WORK REQUEST -> Reproduce the entries below exactly, but only from the line containing "as before. -/" to the line containing "def State.keptSlot (s", inclusive.

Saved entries
————————

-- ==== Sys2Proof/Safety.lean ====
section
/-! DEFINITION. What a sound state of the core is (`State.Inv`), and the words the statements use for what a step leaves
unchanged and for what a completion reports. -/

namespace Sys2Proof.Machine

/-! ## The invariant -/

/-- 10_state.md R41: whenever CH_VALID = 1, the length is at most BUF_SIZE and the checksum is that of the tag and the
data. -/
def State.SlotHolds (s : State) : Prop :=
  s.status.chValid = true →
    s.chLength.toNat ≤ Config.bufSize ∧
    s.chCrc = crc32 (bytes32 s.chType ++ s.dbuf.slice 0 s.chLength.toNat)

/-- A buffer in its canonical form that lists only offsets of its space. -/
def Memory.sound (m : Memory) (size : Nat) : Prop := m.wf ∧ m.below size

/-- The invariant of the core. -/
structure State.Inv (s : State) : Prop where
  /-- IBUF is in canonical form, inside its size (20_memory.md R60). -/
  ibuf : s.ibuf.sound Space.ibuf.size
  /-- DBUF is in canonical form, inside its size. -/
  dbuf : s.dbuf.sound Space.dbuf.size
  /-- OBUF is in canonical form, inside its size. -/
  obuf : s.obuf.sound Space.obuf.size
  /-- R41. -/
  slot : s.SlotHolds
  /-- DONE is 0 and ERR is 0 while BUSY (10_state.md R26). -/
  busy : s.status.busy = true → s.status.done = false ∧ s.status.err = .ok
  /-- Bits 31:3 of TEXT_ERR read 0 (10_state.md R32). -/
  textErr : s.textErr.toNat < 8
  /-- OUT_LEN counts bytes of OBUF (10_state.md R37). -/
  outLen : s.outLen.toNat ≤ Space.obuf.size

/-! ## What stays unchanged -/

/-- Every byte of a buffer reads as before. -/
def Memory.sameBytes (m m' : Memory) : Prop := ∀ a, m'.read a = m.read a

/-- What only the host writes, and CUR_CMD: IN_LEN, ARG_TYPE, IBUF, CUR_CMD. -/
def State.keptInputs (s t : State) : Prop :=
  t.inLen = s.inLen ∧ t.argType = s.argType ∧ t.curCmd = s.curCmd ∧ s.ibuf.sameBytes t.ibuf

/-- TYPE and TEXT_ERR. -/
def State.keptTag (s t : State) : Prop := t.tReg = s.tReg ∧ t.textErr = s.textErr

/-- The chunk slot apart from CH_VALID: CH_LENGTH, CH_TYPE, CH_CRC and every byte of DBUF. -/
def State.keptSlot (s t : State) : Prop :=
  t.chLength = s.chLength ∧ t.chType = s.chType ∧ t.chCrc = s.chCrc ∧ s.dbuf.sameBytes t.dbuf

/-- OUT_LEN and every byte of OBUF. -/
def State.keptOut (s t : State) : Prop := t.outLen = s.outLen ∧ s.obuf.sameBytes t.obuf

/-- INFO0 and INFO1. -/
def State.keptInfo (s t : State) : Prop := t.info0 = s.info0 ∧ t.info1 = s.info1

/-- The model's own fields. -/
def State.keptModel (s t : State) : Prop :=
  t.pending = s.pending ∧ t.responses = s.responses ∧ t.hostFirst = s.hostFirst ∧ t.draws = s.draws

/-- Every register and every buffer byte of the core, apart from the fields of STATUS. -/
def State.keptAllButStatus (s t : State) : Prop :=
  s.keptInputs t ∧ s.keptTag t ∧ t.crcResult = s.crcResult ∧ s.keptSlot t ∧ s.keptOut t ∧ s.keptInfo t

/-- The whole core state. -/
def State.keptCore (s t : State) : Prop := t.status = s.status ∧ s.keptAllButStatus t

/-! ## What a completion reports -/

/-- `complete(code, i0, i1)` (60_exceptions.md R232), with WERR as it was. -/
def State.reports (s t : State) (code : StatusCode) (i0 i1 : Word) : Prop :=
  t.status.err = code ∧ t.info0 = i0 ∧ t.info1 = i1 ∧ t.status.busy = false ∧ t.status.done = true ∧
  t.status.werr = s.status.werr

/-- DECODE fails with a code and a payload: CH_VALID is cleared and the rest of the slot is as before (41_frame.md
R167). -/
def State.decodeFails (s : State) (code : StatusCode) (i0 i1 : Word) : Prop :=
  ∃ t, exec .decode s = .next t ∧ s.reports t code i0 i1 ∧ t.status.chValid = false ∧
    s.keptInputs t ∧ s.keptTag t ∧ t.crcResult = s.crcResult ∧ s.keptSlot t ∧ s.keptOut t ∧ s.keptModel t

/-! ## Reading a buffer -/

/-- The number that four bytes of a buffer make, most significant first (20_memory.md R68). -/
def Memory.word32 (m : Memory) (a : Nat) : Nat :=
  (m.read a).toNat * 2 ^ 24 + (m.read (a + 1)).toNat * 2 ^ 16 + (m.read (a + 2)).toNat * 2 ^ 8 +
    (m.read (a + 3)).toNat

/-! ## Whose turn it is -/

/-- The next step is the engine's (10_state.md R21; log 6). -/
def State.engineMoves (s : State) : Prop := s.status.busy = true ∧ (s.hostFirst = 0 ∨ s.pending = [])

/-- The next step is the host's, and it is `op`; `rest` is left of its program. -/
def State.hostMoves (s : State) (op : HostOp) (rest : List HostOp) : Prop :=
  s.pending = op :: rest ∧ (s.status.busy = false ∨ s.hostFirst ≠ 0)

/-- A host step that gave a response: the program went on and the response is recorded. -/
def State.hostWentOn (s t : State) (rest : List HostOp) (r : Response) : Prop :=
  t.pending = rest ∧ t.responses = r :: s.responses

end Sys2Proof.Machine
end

————————

SOLVED PROBLEM ->
/-- Every byte of a buffer reads as before. -/
def Memory.sameBytes (m m' : Memory) : Prop := ∀ a, m'.read a = m.read a

/-- What only the host writes, and CUR_CMD: IN_LEN, ARG_TYPE, IBUF, CUR_CMD. -/
def State.keptInputs (s t : State) : Prop :=
  t.inLen = s.inLen ∧ t.argType = s.argType ∧ t.curCmd = s.curCmd ∧ s.ibuf.sameBytes t.ibuf

/-- TYPE and TEXT_ERR. -/
def State.keptTag (s t : State) : Prop := t.tReg = s.tReg ∧ t.textErr = s.textErr

/-- The chunk slot apart from CH_VALID: CH_LENGTH, CH_TYPE, CH_CRC and every byte of DBUF. -/
def State.keptSlot (s t : State) : Prop :=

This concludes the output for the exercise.